Policy makers voted 9-0 in favour of keeping the stimulus programme at its current level, the minutes show.
The July meeting was the first to be chaired by new governor Mark Carney.
Two members of the monetary policy committee (MPC) had voted to expand the quantitative easing programme at the previous meeting in June.
However, some members said the case for more stimulus was "warranted".
Paul Fisher and David Miles had backed an extra £25bn of asset purchases in recent months, along with former governor Sir Mervyn King.
But according to the minutes, the members who would have voted for more stimulus were prepared to wait while the committee explored other options over the next month.
Quantitative easing is a bond buying programme designed to boost the economy.
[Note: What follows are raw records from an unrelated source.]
/-- Settles O10: the release of RESET_N leaves no ring; every other command keeps the ring's accounting. -/
theorem stepKeepsRingSound : Obligations.StepKeepsRingSound := fun _ _ =>
  step_induces (fun _ _ hs => hs) (fun _ _ hs => hs) (fun _ _ hk => hk.ring)
    (fun s straps _ => released_ringSound s straps)

end Sys2Proof.Machine
end

section
/-! The machine as a whole: steps, time and the queue, which commands stop, the bytes of a request; and the reset state. -/

namespace Sys2Proof.Machine

/-! ## Steps -/

/-- Settles O1. -/
theorem stepRunsFrontCommand : Obligations.StepRunsFrontCommand := by
  intro c rest s h
  simp only [step, h]

/-- Settles O2: the step of an empty queue is `tick`. -/
theorem emptyQueueCountsTime : Obligations.EmptyQueueCountsTime := by
  refine ⟨fun s h => ?_, fun now x ms => ⟨decide_eq_true_iff, rfl, rfl, rfl⟩⟩
  have hstep : step s = .next (tick s) := by simp only [step, h]
  exact ⟨fun hr => by rw [hstep, tick, if_pos hr], fun hr => by rw [hstep, tick, hr]; rfl⟩

/-- The release of RESET_N keeps the queue, whether RESET_N is asserted or not. -/
theorem execResetNRelease_pending {straps : Straps} {s t : State} (h : exec (.resetNRelease straps) s = .next t) :
    t.pending = s.pending := by
  cases h
  split
  · exact released_keeps s straps
  · rfl

/-- Settles O3: every command but the release of RESET_N keeps both. -/
theorem commandsKeepQueueAndTime : Obligations.CommandsKeepQueueAndTime := by
  intro c s t h
  by_cases hc : ∀ straps, c ≠ .resetNRelease straps
  case pos => exact ⟨(exec_keeps c s t h hc).pending, fun _ => (exec_keeps c s t h hc).time⟩
  case neg =>
    obtain ⟨straps, rfl⟩ : ∃ straps, c = .resetNRelease straps := by simpa using hc
    exact ⟨execResetNRelease_pending h, fun hne => absurd rfl (hne straps)⟩

/-- UPSTREAM_REQUEST stops exactly where its operand is no bus request (R3). -/
theorem exec_upstreamRequest (r : Request) (s : State) :
    exec (.upstreamRequest r) s = if r.wf then .next ((s.accept r).examine r.tag) else .fault .notARequest := rfl

/-- Settles O4: of the rows, UPSTREAM_REQUEST alone can stop; each other one answers a next state by its definition. -/
theorem onlyNonRequestsStop : Obligations.OnlyNonRequestsStop := by
  intro c s
  cases c
  case upstreamRequest r =>
    rw [exec_upstreamRequest]
    exact ⟨fun h => ⟨_, if_pos h⟩, fun h => if_neg (by rw [show r.wf = false from h]; exact Bool.false_ne_true)⟩
  all_goals exact ⟨fun _ => ⟨_, rfl⟩, nofun⟩

/-! ## The bytes of a request (R3) -/

theorem overlaps_iff {r : Request} {base len : Nat} (hb : r.beatsOk = true) (hl : 0 < len) :
    r.overlaps base len = true ↔ ∃ k j, k < r.body.beatCount ∧ j < 8 ∧
      base ≤ r.addr.toNat + 8 * k + j ∧ r.addr.toNat + 8 * k + j < base + len := by
  simp only [Request.beatsOk, Bool.and_eq_true, decide_eq_true_eq] at hb
  rw [Request.overlaps, Request.size, Bool.and_eq_true, decide_eq_true_iff, decide_eq_true_iff]
  constructor
  case mp =>
    rintro ⟨hlo, hhi⟩
    -- the first shared byte is the later of the two first bytes
    obtain ⟨d, hd⟩ : ∃ d, max base r.addr.toNat = r.addr.toNat + d := ⟨max base r.addr.toNat - r.addr.toNat, by omega⟩
    exact ⟨d / 8, d % 8, by omega, by omega, by omega, by omega⟩
  case mpr =>
    rintro ⟨k, j, hk, hj, hlo, hhi⟩
    omega

theorem enables_at {r : Request} {k j : Nat} {b : Beat} (hb : r.beats[k]? = some b) (hj : j < 8) :
    r.enables (r.addr.toNat + 8 * k + j) = b.enable.getLsbD j := by
  have hoff : r.addr.toNat + 8 * k + j - r.addr.toNat = 8 * k + j := by omega
  have hdiv : (8 * k + j) / 8 = k := by omega
  have hmod : (8 * k + j) % 8 = j := by omega
  have hle : r.addr.toNat ≤ r.addr.toNat + 8 * k + j := by omega
  simp only [Request.enables, hoff, hdiv, hmod, hb, hle, decide_true, Bool.true_and]

theorem byteAt_of_getElem? {b : List Byte} {k : Nat} {x : Byte} (h : b[k]? = some x) : byteAt b k = x.toNat := by
  rw [byteAt, List.getD_eq_getElem?_getD, h, Option.getD_some]

theorem wf_false_of_misaligned {r : Request} (h : r.addr.toNat % 8 ≠ 0) : r.wf = false := by
  simp [Request.wf, Request.aligned, h]

/-- Settles O5. -/
theorem beatsCoverEightBytes : Obligations.BeatsCoverEightBytes := by
  refine ⟨fun r s h => ?_, fun r base len => overlaps_iff, fun r k j b => enables_at,
    fun r k j b h e => bytes_at r k j b h e, fun b k n j =>
      ⟨fun x => byteAt_of_getElem?, leAt_lt b n k, leAt_byte b n k j⟩⟩
  rw [exec_upstreamRequest, wf_false_of_misaligned h]
  rfl

/-! ## The reset state -/

theorem reset_group (g : GroupId) : State.reset.group g = Group.idle := by
  simp [State.group, State.reset, Correlation.reset]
The last increase to the programme came in July 2012 when the MPC announced the purchase of £50bn worth of assets, which brought the total purchases to £375bn.
The pound jumped against the dollar following the release of the minutes as investors took the view that more monetary easing was less likely, and at one stage hit $1.5247 before dropping back slightly.
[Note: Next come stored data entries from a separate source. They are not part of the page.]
-- ==== Sys2Proof/Machine/Flags.lean ====
section
/-! DEFINITION. The marks and conditions the blocks compute from what they hold: counts, suspension, usability, the edit
bank, whether an item is decided or settled, the free pool entries. -/

namespace Sys2Proof.Machine

/-! ### Counts of the Event Queue and the Item Table -/

/-- U, the records held by the Event Queue (R188). -/
def State.used (s : State) : Nat := s.queue.events.length

/-- P, the live item records (R1). -/
def State.live (s : State) : Nat := s.items.records.size

/-- ATTN is asserted while U is above 0 (R192). -/
def State.attn (s : State) : Bool := decide (0 < s.used)

/-- U plus P is below 256 (R55, R189). -/
def State.roomForEvent (s : State) : Bool := decide (s.used + s.live < Config.queueSize)

/-- The number of occupied carriers (R133). -/
def State.occupied (s : State) : Nat := s.sorter.carriers.size

/-! ### The line -/

/-- The line is suspended while the pause mark or the hold mark is set (R172). -/
def LineControl.suspended (l : LineControl) : Bool := l.pause.isSome || l.hold

def State.suspended (s : State) : Bool := s.line.suspended

def LineMode.isSetup : LineMode → Bool
  | .setup => true
  | .running => false
  | .draining _ => false

def LineMode.isRunning : LineMode → Bool
  | .setup => false
  | .running => true
  | .draining _ => false

def LineMode.isDraining : LineMode → Bool
  | .setup => false
  | .running => false
  | .draining _ => true

/-- Every lane is IDLE (R177). -/
def State.allLanesIdle (s : State) : Bool := s.lanes.toList.all fun l => decide (l.state = .idle)

/-- The number of lanes that are not IDLE (R176). -/
def State.lanesNotIdle (s : State) : Nat := (s.lanes.toList.filter fun l => decide (l.state ≠ .idle)).length

/-! ### The roster -/

def State.slot (s : State) (x : SlotId) : Slot := (s.bus.roster.at x.lane).at x.role

/-- A slot is enrolled when it is UP or DOWN (section 4.1). -/
def Slot.enrolled (x : Slot) : Bool := decide (x.state ≠ .vacant)

/-- A lane is usable when each of its five slots is enrolled (R50). -/
def State.usable (s : State) (l : LaneId) : Bool := (s.bus.roster.at l).toList.all Slot.enrolled

def allLanes : List LaneId := [.l1, .l2, .l3, .l4]

def allRoles : List Role := [.entry, .tag, .scale, .vision, .laneEnd]

/-- The twenty slots in roster order (R70). -/
def allSlots : List SlotId := allLanes.flatMap fun l => allRoles.map fun r => ⟨l, r⟩

/-! ### Items -/

/-- An item is decided when its grade is present (R7). -/
def Item.decided (it : Item) : Bool := it.grade.isSome

/-- An item is in lane while it is not SORTING (R12). -/
def Item.inLane (it : Item) : Bool := decide (it.state ≠ .sorting)

def Item.dest (it : Item) : Option Dest :=
  match it.route with
  | none => none
  | some (.tote d) => some (.gate d)
  | some (.exception _) => some .gateE

/-- The status of a measurement role; ENTRY and END have none and read as TAKEN. -/
def Item.status (it : Item) : Role → RoleStatus
  | .tag => it.tagStatus
  | .scale => it.scaleStatus
  | .vision => it.visionStatus
  | .entry => .taken
  | .laneEnd => .taken

def Item.withStatus (it : Item) (r : Role) (x : RoleStatus) : Item :=
  match r with
  | .tag => { it with tagStatus := x }
  | .scale => { it with scaleStatus := x }
  | .vision => { it with visionStatus := x }
  | .entry => it
  | .laneEnd => it

/-- The measurements are settled when no status is AWAITED (R113). -/
def Item.measured (it : Item) : Bool :=
  decide (it.tagStatus ≠ .awaited) && decide (it.scaleStatus ≠ .awaited) && decide (it.visionStatus ≠ .awaited)

/-- The live record of a lane with a ticket, with its item number (R84). -/
def State.itemByTicket (s : State) (l : LaneId) (ticket : Nat) : Option (Nat × Item) :=
  s.items.records.entries.find? fun e => decide (e.2.lane = l) && decide (e.2.ticket = ticket)

/-- The item is of the parcel of its lane (R49), and undecided. -/
def State.undecidedOf (s : State) (l : LaneId) (it : Item) : Bool :=
  decide (it.lane = l) && decide (it.parcel = (s.lanes.at l).parcelCounter) && !it.decided

/-- Some item of the lane's parcel is still undecided (R64). -/
def State.anyUndecided (s : State) (l : LaneId) : Bool :=
  s.items.records.entries.any fun e => s.undecidedOf l e.2

/-! ### Return authorisations -/

/-- A placeholder is EXPECTED or OVERDUE (R28). -/
def Ra.placeholder (r : Ra) : Bool := decide (r.state = .expected) || decide (r.state = .overdue)

/-- Bound to a lane's parcel: BOUND, EXPECTED or OVERDUE (R27). -/
def Ra.held (r : Ra) : Bool := decide (r.state = .bound) || r.placeholder

/-- A line has room while its received count is below its expected quantity (R41). -/
def Line.hasRoom (l : Line) : Bool := decide (l.received < l.quantity)

/-- R25. -/
def Ra.fullyReceived (r : Ra) : Bool := r.lines.all fun l => decide (l.received = l.quantity)

def Ra.tagCount (r : Ra) : Nat := (r.lines.map fun l => l.tags.length).sum

/-- Line entries in use (R23). -/
def State.linesUsed (s : State) : Nat := (s.returns.records.values.map fun r => r.lines.length).sum

/-- Tag entries in use (R23). -/
def State.tagsUsed (s : State) : Nat := (s.returns.records.values.map Ra.tagCount).sum

def State.linesFree (s : State) : Nat := Config.linePool - s.linesUsed

def State.tagsFree (s : State) : Nat := Config.tagPool - s.tagsUsed

/-- The records of the lane's bound RAs, in binding order, with their numbers (R39). -/
def State.boundRecords (s : State) (l : LaneId) : List (Nat × Ra) :=
  (s.lanes.at l).boundRas.filterMap fun n => (s.returns.records.lookup n).map fun r => (n, r)

/-- The RAs a match searches: the lane's bound RAs in state BOUND (R39). -/
def State.searchedRas (s : State) (l : LaneId) : List (Nat × Ra) :=
  (s.boundRecords l).filter fun e => decide (e.2.state = .bound)

/-- The item's RA question is settled (R114). -/
def State.raSettled (s : State) (it : Item) : Bool :=
  match it.tagState with
  | .read code =>
    ((s.searchedRas it.lane).any fun e => e.2.lines.any fun l => decide (l.sku = code.sku)) ||
      !((s.boundRecords it.lane).any fun e => decide (e.2.state = .expected))
  | .noTag => true
  | .corrupt => true
  | .conflict => true

/-! ### Plan banks -/

def otherBank : BankId → BankId
  | .b0 => .b1
  | .b1 => .b0

/-- The bank that is ACTIVE, if one is. -/
def State.activeBank (s : State) : Option BankId :=
  if s.plan.banks.b0.state = .active then some .b0
  else if s.plan.banks.b1.state = .active then some .b1
  else none

/-- The bank that is not ACTIVE, and bank 0 if neither is (R98). -/
def State.editBank (s : State) : BankId := if s.plan.banks.b0.state = .active then .b1 else .b0

/-- The second condition of R108: the edit bank is STANDBY with its VALID mark set. -/
def State.editReady (s : State) : Bool :=
  decide ((s.plan.banks.at s.editBank).state = .standby) && (s.plan.banks.at s.editBank).valid

/-- The shadow grade is computed (R108). -/
def State.shadowComputed (s : State) : Bool := decide (s.plan.shadow = .on) && s.editReady

/-! ### Destinations -/

def State.dest (s : State) (d : Nat) : Destination := (s.totes.dests.lookup d).getD Destination.cold

/-- The descriptors of a destination's chain. -/
def Destination.totes (x : Destination) : List Tote :=
  match x.state with
  | .active t => t :: x.queued
  | .starved => x.queued
  | .stalled _ _ => x.queued

/-- Every descriptor that is not FREE. -/
def State.allTotes (s : State) : List Tote := s.totes.dests.values.flatMap Destination.totes

/-- The FREE descriptors (R153). -/
def State.freeTotes (s : State) : Nat := Config.totePool - s.allTotes.length

end Sys2Proof.Machine
end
The pound was also boosted by better-than-expected UK jobs figures, with unemployment down 57,000 to 2.51 million in the three months to May.
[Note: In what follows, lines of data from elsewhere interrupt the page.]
-- ==== Sys2Proof/Machine/Step.lean ====
section
/-! DEFINITION. One step: the command at the front of the queue is taken; with none waiting, a millisecond passes. -/

namespace Sys2Proof.Machine

def step (s : State) : Host.Outcome State Fault Refusal :=
  match s.pending with
  | [] => .next s.tick
  | c :: rest => exec c { s with pending := rest }

/-- The state with the command a word spells at the front of its queue; no word spells one (Sys2Proof/Decode.lean). -/
def State.withFetchWord (s : State) (nbits w : Nat) : State :=
  match decodeTableWord nbits w with
  | none => s
  | some c => { s with pending := c :: s.pending }

end Sys2Proof.Machine
end

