-- ==== Sys2Proof/Certificates/Slice0/Obligations.lean ====
section
/-! DEFINITION. The statements for the provers, one `def Obligations.<Name> : Prop` each. The rules they formalise are named
in their docstrings and, with the sections they rest on, in OBLIGATIONS.json. Where a statement has a request taken with none in
service, that this holds also while four BUSY replies wait is the model's choice (log entry 6). -/

open Sys2Proof Sys2Proof.Machine


/-! ### Steps (the queue, the millisecond, the cold reset) -/

/-- A step takes the command at the front of the queue, with the queue's rest. -/
def Obligations.StepTakesTheFrontCommand : Prop :=
  ∀ (c : Instr) (rest : List Instr) (s : State),
    step { s with pending := c :: rest } = exec c { s with pending := rest }

/-- R171, R29, R61, R74; that an empty queue is a millisecond, and that the expiries of one millisecond wait as commands, is
the model's choice (log entry 1). -/
def Obligations.EmptyQueueIsOneMillisecond : Prop :=
  ∀ s : State, s.pending = [] → ∃ t, step s = .next t ∧
    t.line = { s.line with clock := if s.line.clock < 4294967295 then s.line.clock + 1 else 0 } ∧
    t.bus = { s.bus with timer := s.bus.timer - 1 } ∧
    t.port = s.port ∧ t.queue = s.queue ∧ t.items = s.items ∧ t.plan = s.plan ∧ t.sorter = s.sorter ∧
    t.totes = s.totes ∧
    (s.suspended = true → t.returns = s.returns ∧ t.lanes = s.lanes) ∧
    (s.suspended = false →
      (∀ n, t.ra n = (s.ra n).map fun r => { r with timer := r.timer.map fun k => k - 1 }) ∧
      ∀ l, t.lanes.at l =
        { s.lanes.at l with timer := (s.lanes.at l).timer.map fun w => { w with remaining := w.remaining - 1 } }) ∧
    (Instr.sweepTimer ∈ t.pending ↔ s.bus.timer ≤ 1) ∧
    (∀ l, Instr.decisionWaitExpiry l ∈ t.pending ↔
      s.suspended = false ∧ ∃ w, (s.lanes.at l).timer = some w ∧ w.remaining ≤ 1) ∧
    (∀ n, Instr.manifestWaitExpiry n ∈ t.pending ↔
      s.suspended = false ∧ ∃ r k, (n, r) ∈ s.returns.records.entries ∧ r.state = .expected ∧ r.timer = some k ∧ k ≤ 1) ∧
    ∀ c ∈ t.pending, c = .sweepTimer ∨ (∃ l, c = .decisionWaitExpiry l) ∨ ∃ n, c = .manifestWaitExpiry n

/-- R20, R68, R193, with what R47, R90, R110, R149, R168 and R182 give the other blocks. -/
def Obligations.ColdResetEmptiesTheBlock : Prop :=
  ∀ (s : State) (holdHigh : Bool) (strap : LinkRate), ∃ t, exec (.coldReset holdHigh strap) s = .next t ∧
    t.items.records.entries = [] ∧ t.live = 0 ∧ t.items.nextNumber = 1 ∧
    (∀ l, t.lanes.at l =
      { state := .idle, parcelCounter := 0, account := none, boundRas := [], closeCause := none, queue := [],
        nextTicket := 0, verdict := .none, timer := none }) ∧
    t.returns.records.entries = [] ∧ t.linesFree = 4096 ∧ t.tagsFree = 8192 ∧
    (∀ x, t.slot x =
      { state := .vacant, address := none, score := 0, maxScore := 0, lastValid := none, outcome := none }) ∧
    (∀ l, t.usable l = false) ∧ t.bus.number = 0 ∧ t.bus.timer = 20 ∧ t.bus.sweep = none ∧
    (∀ b, (t.plan.banks.at b).state = .empty ∧ (t.plan.banks.at b).valid = false ∧ (t.plan.banks.at b).bound = 0 ∧
      (t.plan.banks.at b).undefined = true) ∧
    t.plan.shadow = .off ∧ t.editBank = .b0 ∧
    t.sorter.carriers.entries = [] ∧ t.sorter.origin = 0 ∧ t.sorter.pointer = .l1 ∧ t.sorter.aligned = false ∧
    t.sorter.revolution = 0 ∧ (∀ l, t.sorter.xfer.at l = false) ∧ t.sorter.gates = [] ∧
    (∀ d, d < 16 → t.totes.dests.lookup d =
      some { state := .starved, queued := [], mode := .flag, limit := none, lot := none }) ∧
    t.freeTotes = 256 ∧
    t.line.mode = .setup ∧ t.line.pause = none ∧ t.line.hold = holdHigh ∧ t.line.clock = 0 ∧
    t.line.manifestWait = 60 ∧ t.line.decisionWait = 4 ∧ t.line.sweepPeriod = 20 ∧ t.line.downThreshold = 40 ∧
    t.line.lapLimit = 3 ∧ t.line.gatePositions.entries = [] ∧
    (∀ k, t.enabled k = decide (k ≠ .itemGraded ∧ k ≠ .checkFailed ∧ k ≠ .toteNearFull ∧ k ≠ .stationOrphan ∧
      k ≠ .lateMeasurement)) ∧
    t.queue.events = [] ∧ t.used = 0 ∧ t.queue.overrun = false ∧ t.attn = false ∧
    t.port.service = none ∧ t.port.sending = none ∧ t.port.waiting = [] ∧ t.port.receiving = [] ∧ t.port.rate = strap

/-- What holds of the block after a reset: every law of the state. -/
def Obligations.ResetStateIsLawful : Prop :=
  State.reset.eventLaw = true ∧ State.reset.canonical = true ∧ State.reset.itemsPlaced = true ∧
    State.reset.returnsLawful = true ∧ State.reset.bindingsLawful = true ∧ State.reset.lanesLawful = true ∧
    State.reset.rosterLawful = true ∧
    State.reset.planLawful = true ∧ State.reset.totesLawful = true ∧ State.reset.sorter.lawful = true ∧
    State.reset.line.lawful = true ∧ State.reset.port.lawful = true

/-! ### Requests and replies -/

/-- R187: a request answered in any status other than DONE has changed nothing but the Message Port, which answers it. -/
def Obligations.RequestsNotDoneChangeNothing : Prop :=
  ∀ (c : Instr) (s : State) (tag kind : Nat) (act : State → Answer), requestAct c = some (tag, kind, act) →
    s.serving = false → (act s.frameTaken).status ≠ .done →
    exec c s = .next
      { s with port := s.port.answered ⟨tag, kind, (act s.frameTaken).status, (act s.frameTaken).data⟩ }

/-- R186: a frame received while a request is in service is answered BUSY with its own tag and kind, or discarded while four
BUSY replies wait; nothing else is done with it, whatever request it is. R185, R186, R184: a kind that names no request and
a body without its structure reach no block; a discarded frame gets no reply, and hunting resumes at the byte after its
start byte. -/
def Obligations.FramesAnsweredByThePortAlone : Prop :=
  (∀ (s : State) (tag kind : Nat), s.serving = true →
    (s.port.waiting.length < 4 → s.port.sending.isSome = true →
      exec (.busy tag kind) s = .next { s with port := { s.port with
        receiving := [], waiting := s.port.waiting ++ [⟨tag, kind, .busy, .headOnly⟩] } }) ∧
    (s.port.waiting.length < 4 → s.port.sending = none →
      exec (.busy tag kind) s = .next { s with port := { s.port with
        receiving := [], sending := some (.busy ⟨tag, kind, .busy, .headOnly⟩) } }) ∧
    (4 ≤ s.port.waiting.length →
      exec (.busy tag kind) s = .next { s with port := { s.port with receiving := [] } }) ∧
    ∀ (c : Instr) (act : State → Answer), requestAct c = some (tag, kind, act) → exec c s = exec (.busy tag kind) s) ∧
  (∀ s : State,
    (∀ tag kind, s.serving = false → exec (.unknownRequest tag kind) s =
      .next { s with port := s.port.answered ⟨tag, kind, .unknownRequest, .headOnly⟩ }) ∧
    (∀ tag kind, s.serving = false → exec (.malformedRequest tag kind) s =
      .next { s with port := s.port.answered ⟨tag, kind, .malformed, .headOnly⟩ }) ∧
    exec .interbyteTimeout s = .next { s with port := { s.port with receiving := [] } } ∧
    (∀ b before after, (∀ x ∈ before, x ≠ startByte) → exec (.frameDiscarded (b :: before ++ startByte :: after)) s =
      .next { s with port := { s.port with receiving := startByte :: after } }) ∧
    ∀ b before, (∀ x ∈ before, x ≠ startByte) → exec (.frameDiscarded (b :: before)) s =
      .next { s with port := { s.port with receiving := [] } })

/-- R186: when the last byte of a reply has been sent, the reply of the request in service goes ahead of the BUSY replies,
which go in the order they were formed; a request leaves service with its own reply, but a WARM RESET stays until it has acted
(R183). -/
def Obligations.ReplySentStartsTheNext : Prop :=
  ∀ s : State,
    (∀ r next rest, s.port.sending = some (.service r) → ¬ (r.kind = 151 ∧ r.status = .done) →
      s.port.waiting = next :: rest → exec .replySent s =
        .next { s with port := { s.port with service := none, sending := some (.busy next), waiting := rest } }) ∧
    (∀ r, s.port.sending = some (.service r) → ¬ (r.kind = 151 ∧ r.status = .done) → s.port.waiting = [] →
      exec .replySent s = .next { s with port := { s.port with service := none, sending := none } }) ∧
    (∀ r tag, s.port.sending = some (.service r) → r.kind = 151 → r.status = .done →
      s.port.service = some ⟨tag, 151, .sending⟩ → s.port.waiting = [] → exec .replySent s =
        .next { s with port := { s.port with service := some ⟨tag, 151, .sent⟩, sending := none } }) ∧
    (∀ b tag kind r, s.port.sending = some (.busy b) → s.port.service = some ⟨tag, kind, .waiting r⟩ →
      exec .replySent s = .next { s with port := { s.port with
        service := some ⟨tag, kind, .sending⟩, sending := some (.service r) } }) ∧
    (∀ r tag next rest, s.port.sending = some (.service r) → r.kind = 151 → r.status = .done →
      s.port.service = some ⟨tag, 151, .sending⟩ → s.port.waiting = next :: rest → exec .replySent s =
        .next { s with port := { s.port with
          service := some ⟨tag, 151, .sent⟩, sending := some (.busy next), waiting := rest } }) ∧
    ∀ b, s.port.sending = some (.busy b) → (∀ tag kind r, s.port.service ≠ some ⟨tag, kind, .waiting r⟩) →
      (∀ next rest, s.port.waiting = next :: rest →
        exec .replySent s = .next { s with port := { s.port with sending := some (.busy next), waiting := rest } }) ∧
      (s.port.waiting = [] → exec .replySent s = .next { s with port := { s.port with sending := none } })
Ilya Spivak, currency strategist at DailyFX, said: "The 9-0 represents a stark difference from the 6-3 polls at recent Bank of England meetings and suggests new Governor Mark Carney was able to unite the committee behind the idea of delivering stimulus via Fed-style forward guidance rather than outright intervention into the markets.
"The markets appear to be signalling their disappointment with stimulus by rhetoric versus direct pressure on rates," he said.
It is thought that Mr Carney favours forward guidance to boost confidence. The idea is that business and consumers will be more likely to borrow if they know that interest rates are going to remain low.
Vicky Redwood, chief UK economist at Capital Economics, said in a note: "Some members still think more stimulus is required and just wanted to wait for August's inflation report, when a range of policy options would be discussed.
"Nonetheless, it perhaps looks as though a more formal form of forward guidance is as much as we will get next month."
The MPC said there were signs that the economy is strengthening but the performance depends on consumer activity.
"Growth in the second half of the year would depend in large part on the behaviour of the household sector," the minutes said.
But it noted that income growth was "weak" and that could hold back spending.